*Instructions to follow*
All the data below should be printed again without a single difference.

*Data section*

-- ==== Sys2Proof/Tests/Slice0.lean ====
section
/-! SUPPORT. Tests with expected values from the spec (30_encoding.md's tables and the vectors of 95_test_vectors.md), and
for every statement with hypotheses a concrete case that meets them. -/

namespace Sys2Proof.Tests

open Sys2Proof Sys2Proof.Machine

/-- The spec's setting with its reference table (95, label "T8408"). -/
def refParams : Params := { crcTable := t8408, escUniform := true, escCrc := false }

/-- Reset, with the reference table, one fixed answer of the transport and some request bytes. -/
def on (a : TxAnswer) (bytes : List Byte) : State := { State.reset with params := refParams, txScript := [a], rq := bytes }

/-- Reset with some request bytes: the table and the transport stay open. -/
def fed (bytes : List Byte) : State := { State.reset with rq := bytes }

/-- A check of the state a step answers. -/
def next (r : Result) (check : State → Bool) : Bool :=
  match r with
  | .next t => check t
  | .fault _ => false
  | .refused _ => false

/-! ## WellFormed refuses what no count byte can hold -/

theorem test_wf_crc16_256_refused : (Instr.crc16 (List.replicate 256 0)).wellFormed = false := by decide +kernel
theorem test_wf_frame_256_refused : (Instr.frame 0x88 0 1 (List.replicate 256 0)).wellFormed = false := by decide +kernel
theorem test_wf_255_accepted : (Instr.crc16 (List.replicate 255 0)).wellFormed = true := by decide +kernel

/-! ## Decoding, from the layouts of 30_encoding.md R38, R39, R41 -/

theorem test_decode_crc16 : decode [0x01, 0x03, 0xAA, 0xBB, 0xCC, 0x02] = .request (.crc16 [0xAA, 0xBB, 0xCC]) [0x02] := by decide
theorem test_decode_crcinit : decode [0x02] = .request .crcinit [] := by decide
theorem test_decode_crcupd : decode [0x03, 0x41, 0x03] = .request (.crcupd 0x41) [0x03] := by decide
theorem test_decode_escq : decode [0x04, 0xE2] = .request (.escq 0xE2) [] := by decide
theorem test_decode_frame :
    decode [0x05, 0x8A, 0x0C, 0x30, 0x02, 0xE0, 0xE1] = .request (.frame 0x8A 0x0C 0x30 [0xE0, 0xE1]) [] := by decide
theorem test_decode_cfgbrd : decode [0x26, 0x89, 0xE3, 0x00] = .request (.cfgbrd 0x89 0xE3 0x00) [] := by decide
theorem test_decode_setpwr : decode [0x28, 0x8A, 0x13, 0x14, 0x7F] = .request (.setpwr 0x8A 0x13 0x14 0x7F) [] := by decide

/-- X1, X2: illegal op bytes; X7, X8, X9: incomplete requests. -/
theorem test_decode_rejects :
    decode [0x07] = .illegalOp 0x07 ∧ decode [0x00] = .illegalOp 0x00 ∧ decode [0x28, 0x88, 0x00] = .incomplete ∧
    decode [0x01, 0x05, 0xAA, 0xBB] = .incomplete ∧ decode [0x01] = .incomplete ∧ decode [] = .noRequest := by decide

/-- No two rows of the op map overlap (R41, mask 0xFF). -/
theorem test_op_bytes_distinct : (Op.all.map Op.byte).Nodup := by decide

/-- The table's numbering: the second byte is bits 15..8, and bytes the table does not give are zero. -/
theorem test_table_words :
    decodeTableWord 16 0x4103 = some (.crcupd 0x41) ∧ decodeTableWord 8 0x05 = some (.frame 0 0 0 []) ∧
    decodeTableWord 8 0x28 = some (.setpwr 0 0 0 0) ∧ decodeTableWord 8 0x07 = none := by decide +kernel

/-! ## The reference table 40_crc.md R62 prints is the one its construction gives -/

theorem test_reference_table : t8408.toList = (List.range 256).map refEntry := by decide +kernel

/-! ## One step each -/

/-- P1: CRCUPD 0xE2 from the seed. -/
theorem test_crcupd_seed : next (step (on .ok [0x03, 0xE2])) (fun t => t.crc == 0xC4FF && t.rp == 2) = true := by decide +kernel

/-- R59's example, for every table: from 0xE300, byte 0x41 gives `0x00E3 ^ T[0x41]`. -/
theorem test_crcstep_any_table (T : CrcTable) : crcStep T 0xE300 0x41 = 0x00E3 ^^^ tableEntry T 0x41 := by
  rw [crcStep, show lo8 (0xE300 ^^^ zext16 0x41) = 0x41 by decide]
  rfl

/-- R58's example. -/
theorem test_crcinit : exec .crcinit { State.reset with crc := 0x1234 } = .next { State.reset with crc := 0xE300, rp := 1 } := rfl

/-- P1: CRC16 [E2 88]. -/
theorem test_crc16_two_bytes :
    next (step (on .ok [0x01, 0x02, 0xE2, 0x88])) (fun t => t.crc == 0x07FC && t.rp == 4) = true := by decide +kernel

/-- S1: CRC16 [] on the open table. -/
theorem test_crc16_empty : step (fed [0x01, 0x00]) = .next { fed [0x01, 0x00] with rp := 2 } := rfl

/-- R65's corner cases. -/
theorem test_escq_codes :
    ([0xDF, 0xE0, 0xE1, 0xE2, 0xE3, 0xE4].map fun b => next (step (fed [0x04, b])) (·.escf)) =
      [false, true, true, true, true, false] := by decide +kernel

/-- F2: every payload byte escaped. -/
theorem test_frame_escapes_payload :
    next (step (on .ok [0x05, 0x8A, 0x0C, 0x30, 0x04, 0xE0, 0xE1, 0xE2, 0xE3])) (fun t =>
      t.tx == [0xE2, 0x8A, 0x0C, 0x87, 0x30, 0xE0, 0xE0, 0xE0, 0xE1, 0xE0, 0xE2, 0xE0, 0xE3, 0x06, 0xA5, 0xE3, 0xE1]
        && t.crc == 0xA506 && t.status == 0x00) = true := by decide +kernel

/-- F4: the transport stops after four bytes. -/
theorem test_frame_transmit_fault :
    next (step (on (.fault 4) [0x05, 0x89, 0x09, 0x30, 0x01, 0xE0])) (fun t =>
      t.tx == [0xE2, 0x89, 0x09, 0x87] && t.crc == 0x4F78 && t.status == 0x02 && t.rp == 6) = true := by decide +kernel

/-- B3: a profile byte escaped, LEN unaffected. -/
theorem test_cfgbrd_escapes_profile :
    next (step (on .ok [0x26, 0x89, 0xE3, 0x00])) (fun t =>
      t.tx == [0xE2, 0x89, 0x0A, 0x87, 0x26, 0xE0, 0xE3, 0x00, 0x68, 0x9B, 0xE3, 0xE1] && t.rp == 4) = true := by
  decide +kernel

/-- B4: the same with `ESC_UNIFORM` false. -/
theorem test_cfgbrd_literal_source :
    next (exec (.cfgbrd 0x89 0xE3 0x00) { on .ok [] with params := { refParams with escUniform := false } }) (fun t =>
      t.tx == [0xE2, 0x89, 0x0A, 0x87, 0x26, 0xE3, 0x00, 0x68, 0x9B, 0xE3, 0xE1]) = true := by decide +kernel

/-- X6: the transport stops after ten of the eleven bytes. -/
theorem test_cfgbrd_transmit_fault :
    next (step (on (.fault 10) [0x26, 0x88, 0x01, 0x02])) (fun t =>
      t.tx == [0xE2, 0x88, 0x0A, 0x87, 0x26, 0x01, 0x02, 0x78, 0x66, 0xE3] && t.status == 0x02 && t.rp == 4) = true := by
  decide +kernel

*Reply*
-- ==== Sys2Proof/Tests/Slice0.lean ====
section
/-! SUPPORT. Tests with expected values from the spec (30_encoding.md's tables and the vectors of 95_test_vectors.md), and
for every statement with hypotheses a concrete case that meets them. -/

namespace Sys2Proof.Tests

open Sys2Proof Sys2Proof.Machine

/-- The spec's setting with its reference table (95, label "T8408"). -/
def refParams : Params := { crcTable := t8408, escUniform := true, escCrc := false }

/-- Reset, with the reference table, one fixed answer of the transport and some request bytes. -/
def on (a : TxAnswer) (bytes : List Byte) : State := { State.reset with params := refParams, txScript := [a], rq := bytes }

/-- Reset with some request bytes: the table and the transport stay open. -/
def fed (bytes : List Byte) : State := { State.reset with rq := bytes }

/-- A check of the state a step answers. -/
def next (r : Result) (check : State → Bool) : Bool :=
  match r with
  | .next t => check t
  | .fault _ => false
  | .refused _ => false

/-! ## WellFormed refuses what no count byte can hold -/

theorem test_wf_crc16_256_refused : (Instr.crc16 (List.replicate 256 0)).wellFormed = false := by decide +kernel
theorem test_wf_frame_256_refused : (Instr.frame 0x88 0 1 (List.replicate 256 0)).wellFormed = false := by decide +kernel
theorem test_wf_255_accepted : (Instr.crc16 (List.replicate 255 0)).wellFormed = true := by decide +kernel

/-! ## Decoding, from the layouts of 30_encoding.md R38, R39, R41 -/

theorem test_decode_crc16 : decode [0x01, 0x03, 0xAA, 0xBB, 0xCC, 0x02] = .request (.crc16 [0xAA, 0xBB, 0xCC]) [0x02] := by decide
theorem test_decode_crcinit : decode [0x02] = .request .crcinit [] := by decide
theorem test_decode_crcupd : decode [0x03, 0x41, 0x03] = .request (.crcupd 0x41) [0x03] := by decide
theorem test_decode_escq : decode [0x04, 0xE2] = .request (.escq 0xE2) [] := by decide
theorem test_decode_frame :
    decode [0x05, 0x8A, 0x0C, 0x30, 0x02, 0xE0, 0xE1] = .request (.frame 0x8A 0x0C 0x30 [0xE0, 0xE1]) [] := by decide
theorem test_decode_cfgbrd : decode [0x26, 0x89, 0xE3, 0x00] = .request (.cfgbrd 0x89 0xE3 0x00) [] := by decide
theorem test_decode_setpwr : decode [0x28, 0x8A, 0x13, 0x14, 0x7F] = .request (.setpwr 0x8A 0x13 0x14 0x7F) [] := by decide

/-- X1, X2: illegal op bytes; X7, X8, X9: incomplete requests. -/
theorem test_decode_rejects :
    decode [0x07] = .illegalOp 0x07 ∧ decode [0x00] = .illegalOp 0x00 ∧ decode [0x28, 0x88, 0x00] = .incomplete ∧
    decode [0x01, 0x05, 0xAA, 0xBB] = .incomplete ∧ decode [0x01] = .incomplete ∧ decode [] = .noRequest := by decide

/-- No two rows of the op map overlap (R41, mask 0xFF). -/
theorem test_op_bytes_distinct : (Op.all.map Op.byte).Nodup := by decide

/-- The table's numbering: the second byte is bits 15..8, and bytes the table does not give are zero. -/
theorem test_table_words :
    decodeTableWord 16 0x4103 = some (.crcupd 0x41) ∧ decodeTableWord 8 0x05 = some (.frame 0 0 0 []) ∧
    decodeTableWord 8 0x28 = some (.setpwr 0 0 0 0) ∧ decodeTableWord 8 0x07 = none := by decide +kernel

/-! ## The reference table 40_crc.md R62 prints is the one its construction gives -/

theorem test_reference_table : t8408.toList = (List.range 256).map refEntry := by decide +kernel

/-! ## One step each -/

/-- P1: CRCUPD 0xE2 from the seed. -/
theorem test_crcupd_seed : next (step (on .ok [0x03, 0xE2])) (fun t => t.crc == 0xC4FF && t.rp == 2) = true := by decide +kernel

/-- R59's example, for every table: from 0xE300, byte 0x41 gives `0x00E3 ^ T[0x41]`. -/
theorem test_crcstep_any_table (T : CrcTable) : crcStep T 0xE300 0x41 = 0x00E3 ^^^ tableEntry T 0x41 := by
  rw [crcStep, show lo8 (0xE300 ^^^ zext16 0x41) = 0x41 by decide]
  rfl

/-- R58's example. -/
theorem test_crcinit : exec .crcinit { State.reset with crc := 0x1234 } = .next { State.reset with crc := 0xE300, rp := 1 } := rfl

/-- P1: CRC16 [E2 88]. -/
theorem test_crc16_two_bytes :
    next (step (on .ok [0x01, 0x02, 0xE2, 0x88])) (fun t => t.crc == 0x07FC && t.rp == 4) = true := by decide +kernel

/-- S1: CRC16 [] on the open table. -/
theorem test_crc16_empty : step (fed [0x01, 0x00]) = .next { fed [0x01, 0x00] with rp := 2 } := rfl

/-- R65's corner cases. -/
theorem test_escq_codes :
    ([0xDF, 0xE0, 0xE1, 0xE2, 0xE3, 0xE4].map fun b => next (step (fed [0x04, b])) (·.escf)) =
      [false, true, true, true, true, false] := by decide +kernel

/-- F2: every payload byte escaped. -/
theorem test_frame_escapes_payload :
    next (step (on .ok [0x05, 0x8A, 0x0C, 0x30, 0x04, 0xE0, 0xE1, 0xE2, 0xE3])) (fun t =>
      t.tx == [0xE2, 0x8A, 0x0C, 0x87, 0x30, 0xE0, 0xE0, 0xE0, 0xE1, 0xE0, 0xE2, 0xE0, 0xE3, 0x06, 0xA5, 0xE3, 0xE1]
        && t.crc == 0xA506 && t.status == 0x00) = true := by decide +kernel

/-- F4: the transport stops after four bytes. -/
theorem test_frame_transmit_fault :
    next (step (on (.fault 4) [0x05, 0x89, 0x09, 0x30, 0x01, 0xE0])) (fun t =>
      t.tx == [0xE2, 0x89, 0x09, 0x87] && t.crc == 0x4F78 && t.status == 0x02 && t.rp == 6) = true := by decide +kernel

/-- B3: a profile byte escaped, LEN unaffected. -/
theorem test_cfgbrd_escapes_profile :
    next (step (on .ok [0x26, 0x89, 0xE3, 0x00])) (fun t =>
      t.tx == [0xE2, 0x89, 0x0A, 0x87, 0x26, 0xE0, 0xE3, 0x00, 0x68, 0x9B, 0xE3, 0xE1] && t.rp == 4) = true := by
  decide +kernel

/-- B4: the same with `ESC_UNIFORM` false. -/
theorem test_cfgbrd_literal_source :
    next (exec (.cfgbrd 0x89 0xE3 0x00) { on .ok [] with params := { refParams with escUniform := false } }) (fun t =>
      t.tx == [0xE2, 0x89, 0x0A, 0x87, 0x26, 0xE3, 0x00, 0x68, 0x9B, 0xE3, 0xE1]) = true := by decide +kernel

/-- X6: the transport stops after ten of the eleven bytes. -/
theorem test_cfgbrd_transmit_fault :
    next (step (on (.fault 10) [0x26, 0x88, 0x01, 0x02])) (fun t =>
      t.tx == [0xE2, 0x88, 0x0A, 0x87, 0x26, 0x01, 0x02, 0x78, 0x66, 0xE3] && t.status == 0x02 && t.rp == 4) = true := by
  decide +kernel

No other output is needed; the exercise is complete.